[TASK TO COMPLETE]
Look through the entries below for the string "txTimer", and copy each line where it is found.
(PROVIDED INFORMATION begins)
-- ==== Sys2Proof/Laws/Exec.lean ====
section
/-! SUPPORT. One inversion lemma per meaning: if it answers a next state, it is one of these. The simp set
of Laws/State.lean reads the fields off the named updates. -/

namespace Sys2Proof.Machine

theorem not_up_iff (s : State) : s.life ≠ .up ↔ s.life = .down := by
  cases s.life <;> simp

theorem execTxstart_next {b : Byte} {s t : State} (h : execTxstart b s = .next t) :
    (s.life = .down ∧ t = refuseWrite s) ∨
    (s.life = .up ∧ s.txTimer.armed = true ∧
      t = hostDone (.txstart b) none (corruptTx (recordFault .txOverlap s))) ∨
    (s.life = .up ∧ s.txTimer.armed = false ∧ t = hostDone (.txstart b) none (loadTx b s)) := by
  unfold execTxstart at h
  split at h
  · split at h <;> cases h <;> simp_all
  · cases h; simp_all [not_up_iff]

theorem execTxwait_next {d : Byte} {s t : State} (h : execTxwait d s = .next t) :
    (s.life = .down ∧ t = refuseRead s) ∨
    (s.life = .up ∧ s.tx.doneSignal = true ∧ t = hostDone (.txwait d) (some waitAnswer) s) ∨
    (s.life = .up ∧ s.tx.doneSignal = false ∧ t = holdWait d s) := by
  unfold execTxwait at h
  split at h
  · split at h <;> cases h <;> simp_all
  · cases h; simp_all [not_up_iff]

theorem execRxpop_next {d : Byte} {s t : State} (h : execRxpop d s = .next t) :
    (s.life = .down ∧ t = refuseRead s) ∨
    (s.life = .up ∧ s.fifo.head = s.fifo.tail ∧ t = hostDone (.rxpop d) (some 0) s) ∨
    (s.life = .up ∧ s.fifo.head ≠ s.fifo.tail ∧ s.fifo.tail < s.cfg.capacity ∧
      t = hostDone (.rxpop d) (some (popAnswer (some (Memory.read s.fifo.storage s.fifo.tail))))
        { s with fifo := poppedFifo s }) := by
  unfold execRxpop at h
  split at h
  · split at h
    · cases h
    · rename_i hp
      cases h
      rcases fifoPop_ok hp with ⟨he, rfl, rfl⟩ | ⟨he, ht, rfl, rfl⟩
      · simp_all [popAnswer]
      · simp_all
  · cases h; simp_all [not_up_iff]

theorem execRdstat_next {d : Byte} {s t : State} (h : execRdstat d s = .next t) :
    t = hostDone (.rdstat d) (some (status s)) s := by
  cases h; rfl

theorem execRdcntok_next {d : Byte} {s t : State} (h : execRdcntok d s = .next t) :
    (s.life = .down ∧ t = refuseRead s) ∨
    (s.life = .up ∧ t = hostDone (.rdcntok d) (some s.cntRxOk) s) := by
  unfold execRdcntok at h
  split at h <;> cases h <;> simp_all [not_up_iff]

theorem execRdcntfe_next {d : Byte} {s t : State} (h : execRdcntfe d s = .next t) :
    (s.life = .down ∧ t = refuseRead s) ∨
    (s.life = .up ∧ t = hostDone (.rdcntfe d) (some s.cntRxFerr) s) := by
  unfold execRdcntfe at h
  split at h <;> cases h <;> simp_all [not_up_iff]

theorem execInit_next {s t : State} (h : execInit s = .next t) :
    (s.life = .up ∧ t = refuseWrite s) ∨
    (s.life = .down ∧ s.initDraw = .ok ∧ t = initOk s) ∨
    (s.life = .down ∧ s.initDraw = .mapFail ∧ t = initMapFail s) ∨
    (s.life = .down ∧ s.initDraw = .irqFail ∧ t = initIrqFail s) := by
  unfold execInit at h
  split at h
  · cases h; simp_all
  · split at h <;> cases h <;> simp_all [not_up_iff]

theorem execTeardown_next {s t : State} (h : execTeardown s = .next t) :
    (s.life = .down ∧ t = refuseWrite s) ∨
    (s.life = .up ∧ t = hostDone .teardown none (bringDown s)) := by
  unfold execTeardown at h
  split at h <;> cases h <;> simp_all [not_up_iff]

/-- What a firing of the TX timer does, by the state on entry (R138). -/
theorem txFire_cases (s : State) :
    (s.tx.bitIndex = .start ∧ txFire s = txShift false s) ∨
    (∃ i, s.tx.bitIndex = .data i ∧ txFire s = txShift (s.tx.targetByte.getLsbD i.val) s) ∨
    (s.tx.bitIndex = .stop ∧ txFire s = txShift true s) ∨
    (s.tx.bitIndex = .done ∧ txFire s = txFinish s) := by
  unfold txFire
  split <;> simp_all

/-- Every firing is a shift, but for the terminal one. -/
theorem txFire_shift_or_finish (s : State) :
    (s.tx.bitIndex ≠ .done ∧ ∃ v, txFire s = txShift v s) ∨
    (s.tx.bitIndex = .done ∧ txFire s = txFinish s) := by
  rcases txFire_cases s with ⟨h, e⟩ | ⟨i, h, e⟩ | ⟨h, e⟩ | ⟨h, e⟩
  · exact .inl ⟨by simp [h], _, e⟩
  · exact .inl ⟨by simp [h], _, e⟩
  · exact .inl ⟨by simp [h], _, e⟩
  · exact .inr ⟨h, e⟩

theorem timerDue_iff (s : State) (t : Timer) :
    timerDue s t = true ↔ s.life = .up ∧ t.armed = true ∧ t.deadline ≤ s.now := by
  simp [timerDue, isUp, and_assoc]

theorem txTickEnabled_iff (s : State) :
    txTickEnabled s = true ↔ s.life = .up ∧ s.txTimer.armed = true ∧ s.txTimer.deadline ≤ s.now :=
  timerDue_iff s s.txTimer

theorem rxTickEnabled_iff (s : State) :
    rxTickEnabled s = true ↔ s.life = .up ∧ s.rxTimer.armed = true ∧ s.rxTimer.deadline ≤ s.now :=
  timerDue_iff s s.rxTimer

theorem rxEdgeEnabled_iff (s : State) :
    rxEdgeEnabled s = true ↔ s.life = .up ∧ s.rxEdgePending = true := by
  simp [rxEdgeEnabled, isUp]

theorem edgeCaught_iff (s : State) (v : Bool) :
    edgeCaught s v = true ↔ s.life = .up ∧ s.rxIn = true ∧ v = false ∧ s.rxIrqEn = true ∧
      s.rxEdgePending = false := by
  simp [edgeCaught, isUp, and_assoc]

theorem execTxtick_next {s t : State} (h : execTxtick s = .next t) :
    (txTickEnabled s = false ∧ t = s) ∨
    (txTickEnabled s = true ∧ t = logOp .txtick none (driveOf s (txFire s)) (txFire s)) := by
  unfold execTxtick at h
  split at h <;> cases h <;> simp_all

theorem execLine_next {v : Bool} {s t : State} (h : execLine v s = .next t) :
    t = logOp (.line v) none none (driveLine v s) := by
  cases h; rfl

theorem execRxedge_next {s t : State} (h : execRxedge s = .next t) :
    (rxEdgeEnabled s = false ∧ t = s) ∨
    (rxEdgeEnabled s = true ∧ s.rx.active = true ∧
      t = logOp .rxedge none none { s with rxEdgePending := false }) ∨
    (rxEdgeEnabled s = true ∧ s.rx.active = false ∧
      t = logOp .rxedge none none (startFrame { s with rxEdgePending := false })) := by
  unfold execRxedge handleEdge at h
  split at h
  · split at h <;> cases h <;> simp_all
  · cases h; simp_all

/-- The state after an accepted frame (R163). -/
def acceptedState (s : State) : State :=
  endFrame (recordEvent (.frameOk s.rx.accumulator)
    { s with fifo := pushedFifo s.rx.accumulator s, hist := s.hist ++ pushRecords s,
             cntRxOk := s.cntRxOk + 1 })

/-- The state after a framing error (R163). -/
def droppedState (s : State) : State :=
  endFrame (raiseEvent (.framingError s.rx.accumulator) s)

theorem stopCheck_accept (s : State) (hv : s.rxIn = true) (h : s.fifo.head < s.cfg.capacity) :
    stopCheck s = .ok (acceptedState s) := by
  simp [stopCheck, pinRead, hv, acceptFrame, fifoPush_eq _ s h, acceptedState]

theorem stopCheck_drop (s : State) (hv : s.rxIn = false) : stopCheck s = .ok (droppedState s) := by
  simp [stopCheck, pinRead, hv, droppedState]

theorem stopCheck_ok {s t : State} (h : stopCheck s = .ok t) :
    (s.rxIn = true ∧ s.fifo.head < s.cfg.capacity ∧ t = acceptedState s) ∨
    (s.rxIn = false ∧ t = droppedState s) := by
  cases hv : s.rxIn with
  | false =>
    rw [stopCheck_drop s hv] at h
    exact .inr ⟨rfl, (Except.ok.inj h).symm⟩
  | true =>
    by_cases hh : s.fifo.head < s.cfg.capacity
    · rw [stopCheck_accept s hv hh] at h
      exact .inl ⟨rfl, hh, (Except.ok.inj h).symm⟩
    · simp [stopCheck, pinRead, hv, acceptFrame, fifoPush_error _ s hh] at h

/-- What RXTICK can answer (R161): nothing taken, a sample, an accepted frame, or a dropped one. -/
theorem execRxtick_next {s t : State} (h : execRxtick s = .next t) :
    (rxTickEnabled s = false ∧ t = s) ∨
    (rxTickEnabled s = true ∧ ∃ hc : s.rx.bitCount.val < 8,
      t = sampleBit (logOp .rxtick none none s) hc) ∨
    (rxTickEnabled s = true ∧ ¬ s.rx.bitCount.val < 8 ∧ s.rxIn = true ∧
      s.fifo.head < s.cfg.capacity ∧ t = acceptedState (logOp .rxtick none none s)) ∨
    (rxTickEnabled s = true ∧ ¬ s.rx.bitCount.val < 8 ∧ s.rxIn = false ∧
      t = droppedState (logOp .rxtick none none s)) := by
  unfold execRxtick rxFire at h
  split at h
  · rename_i he
    split at h
    · cases h
    · rename_i hr
      cases h
      split at hr
      · rename_i hc
        exact .inr (.inl ⟨he, hc, (Except.ok.inj hr).symm⟩)
      · rename_i hc
        rcases stopCheck_ok hr with ⟨hv, hh, e⟩ | ⟨hv, e⟩
        · exact .inr (.inr (.inl ⟨he, hc, hv, hh, e⟩))
        · exact .inr (.inr (.inr ⟨he, hc, hv, e⟩))
  · cases h; simp_all

theorem execRxtick_sample (s : State) (he : rxTickEnabled s = true) (hc : s.rx.bitCount.val < 8) :
    execRxtick s = .next (sampleBit (logOp .rxtick none none s) hc) := by
  simp [execRxtick, he, rxFire, hc]

theorem execRxtick_accept (s : State) (he : rxTickEnabled s = true) (hc : ¬ s.rx.bitCount.val < 8)
    (hv : s.rxIn = true) (hh : s.fifo.head < s.cfg.capacity) :
    execRxtick s = .next (acceptedState (logOp .rxtick none none s)) := by
  simp [execRxtick, he, rxFire, hc, stopCheck_accept (logOp .rxtick none none s) hv hh]

theorem execRxtick_drop (s : State) (he : rxTickEnabled s = true) (hc : ¬ s.rx.bitCount.val < 8)
    (hv : s.rxIn = false) :
    execRxtick s = .next (droppedState (logOp .rxtick none none s)) := by
  simp [execRxtick, he, rxFire, hc, stopCheck_drop (logOp .rxtick none none s) hv]

/-- ORing a sample into bit `c` changes that bit alone (R162). -/
theorem accumulate_bit (acc : Byte) (v : Bool) (c k : Fin 8) :
    (accumulate acc v c.val).getLsbD k.val =
      (acc.getLsbD k.val || (decide (k.val = c.val) && v)) := by
  unfold accumulate levelBit
  rw [BitVec.getLsbD_or, BitVec.getLsbD_shiftLeft]
  have := k.isLt
  congr 1
  rcases Nat.lt_trichotomy k.val c.val with h | h | h
  · have : ¬ k.val = c.val := by omega
    simp [h, this]
  · rw [h]; cases v <;> simp
  · have h' : ¬ k.val = c.val := by omega
    cases v <;> simp [h', Nat.not_lt.mpr (Nat.le_of_lt h), this]
    omega

/-- An operation leaves the calls of WRITE and READ, the schedule and the environment's draw alone, and holds at most
its own caller. -/
theorem exec_callers {i : Instr} {s t : State} (h : exec i s = .next t) :
    t.writes = s.writes ∧ t.returned = s.returned ∧ t.inputs = s.inputs ∧ t.initDraw = s.initDraw ∧
    t.reads = s.reads ∧ t.delivered = s.delivered ∧ ∃ l, t.held = s.held ++ l := by
  cases i <;> simp only [exec] at h
  · rcases execTxstart_next h with ⟨_, rfl⟩ | ⟨_, _, rfl⟩ | ⟨_, _, rfl⟩ <;> simp
  · rcases execTxwait_next h with ⟨_, rfl⟩ | ⟨_, _, rfl⟩ | ⟨_, _, rfl⟩ <;> simp
  · rcases execRxpop_next h with ⟨_, rfl⟩ | ⟨_, _, rfl⟩ | ⟨_, _, _, rfl⟩ <;> simp
  · rw [execRdstat_next h]; simp
  · rcases execInit_next h with ⟨_, rfl⟩ | ⟨_, _, rfl⟩ | ⟨_, _, rfl⟩ | ⟨_, _, rfl⟩ <;>
      simp [initOk, initMapFail, initIrqFail]
  · rcases execTeardown_next h with ⟨_, rfl⟩ | ⟨_, rfl⟩ <;> simp
  · rcases execRdcntok_next h with ⟨_, rfl⟩ | ⟨_, rfl⟩ <;> simp
  · rcases execRdcntfe_next h with ⟨_, rfl⟩ | ⟨_, rfl⟩ <;> simp
  · rcases execTxtick_next h with ⟨_, rfl⟩ | ⟨_, rfl⟩
    · simp
    · rcases txFire_shift_or_finish s with ⟨_, v, e⟩ | ⟨_, e⟩ <;> simp [e]
  · rcases execRxedge_next h with ⟨_, rfl⟩ | ⟨_, _, rfl⟩ | ⟨_, _, rfl⟩ <;> simp
  · rcases execRxtick_next h with ⟨_, rfl⟩ | ⟨_, hc, rfl⟩ | ⟨_, _, _, _, rfl⟩ | ⟨_, _, _, rfl⟩ <;>
      simp [acceptedState, droppedState, sampleBit]
  · rw [execLine_next h]; simp

end Sys2Proof.Machine
end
(PROVIDED INFORMATION ends)
[TASK SOLUTION]
    (s.life = .up ∧ s.txTimer.armed = true ∧
    (s.life = .up ∧ s.txTimer.armed = false ∧ t = hostDone (.txstart b) none (loadTx b s)) := by
    txTickEnabled s = true ↔ s.life = .up ∧ s.txTimer.armed = true ∧ s.txTimer.deadline ≤ s.now :=
  timerDue_iff s s.txTimer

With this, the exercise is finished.